• Angiogenesis;
  • cervical carcinoma cells;
  • proliferation;
  • TSLP ;
  • vascular endothelial cells


To explore whether cervical carcinomas cells-derived thymic stromal lymphopoietin (TSLP) modulates the biologic behavior of vascular endothelial cells and herein participates in the angiogenesis in the cervical cancer pathogenesis.

Method of study

We analyzed expression of TSLP and its receptor (TSLPR) in cervical cancer cells by immunohistochemistry, ELISA, and flow cytometry, respectively. We further investigated the effects of TSLP on the proliferation, apoptosis, activation, and angiogenesis in vitro of human umbilical vein endothelial cells (HUVECs).

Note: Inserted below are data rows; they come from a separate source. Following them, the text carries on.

-- ==== Sys2Proof/Machine/Codec.lean ====
section
/-! DEFINITION. word_codec: ENCODE_WORD and DECODE_WORD (40_word_codec.md). -/

namespace Sys2Proof.Machine

/-- ENCODE_WORD (R101, R102). -/
def execEncodeWord (value : Int) (s : State) : Result :=
  completePure .encodeWord
    (match encodeWord value with
      | some (hi, lo) => .ok (.pair hi lo)
      | none => .rangeError) s

/-- DECODE_WORD (R104, R105). -/
def execDecodeWord (high low : Int) (s : State) : Result :=
  completePure .decodeWord
    (match decodeWord high low with
      | some w => .ok (.word w)
      | none => .rangeError) s

end Sys2Proof.Machine
end

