-- ==== Sys2Proof/Machine/Core.lean ====
section
/-! DEFINITION. The machine as the host runs it. -/

def Sys2Proof.core : Host.Core := { State := Sys2Proof.Machine.State, Fault := Sys2Proof.Machine.Fault, Refusal := Sys2Proof.Machine.Refusal, step := Sys2Proof.Machine.step, reset := Sys2Proof.Machine.State.reset }
end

It has been found that the cervical cancer cells translate TSLP and endothelial cells express TSLPR in cervical cancer tissues. Both HeLa and CaSki cells secret TSLP in a time-dependent manner, and the ratio of TSLPR-positive HUVECs is about 30%. It has been showed that recombinant human TSLP (rhTSLP) can significantly increase Ki67 and CD62E expression in HUVECs and interleukin-6 (IL-6) levels from HeLa and CaSki cells; on the contrary, anti-human TSLP or TSLPR neutralizing antibody down-regulates the expression of Ki67, angiogenesis-relative molecules CD62E, and CD105 in HUVECs cocultured with HeLa or CasKi cells and inhibits IL-6 secretion from HeLa and CaSki cells. Moreover, both rhTSLP and endogenous TSLP from HeLa or CaSki cells obviously stimulate the proliferation, activation, and angiogenesis, but not influence the apoptosis of HUVECs in vitro.


This study has demonstrated that TSLP secreted by cervical carcinomas cells is involved in the angiogenesis of cervical cancer in a paracrine manner.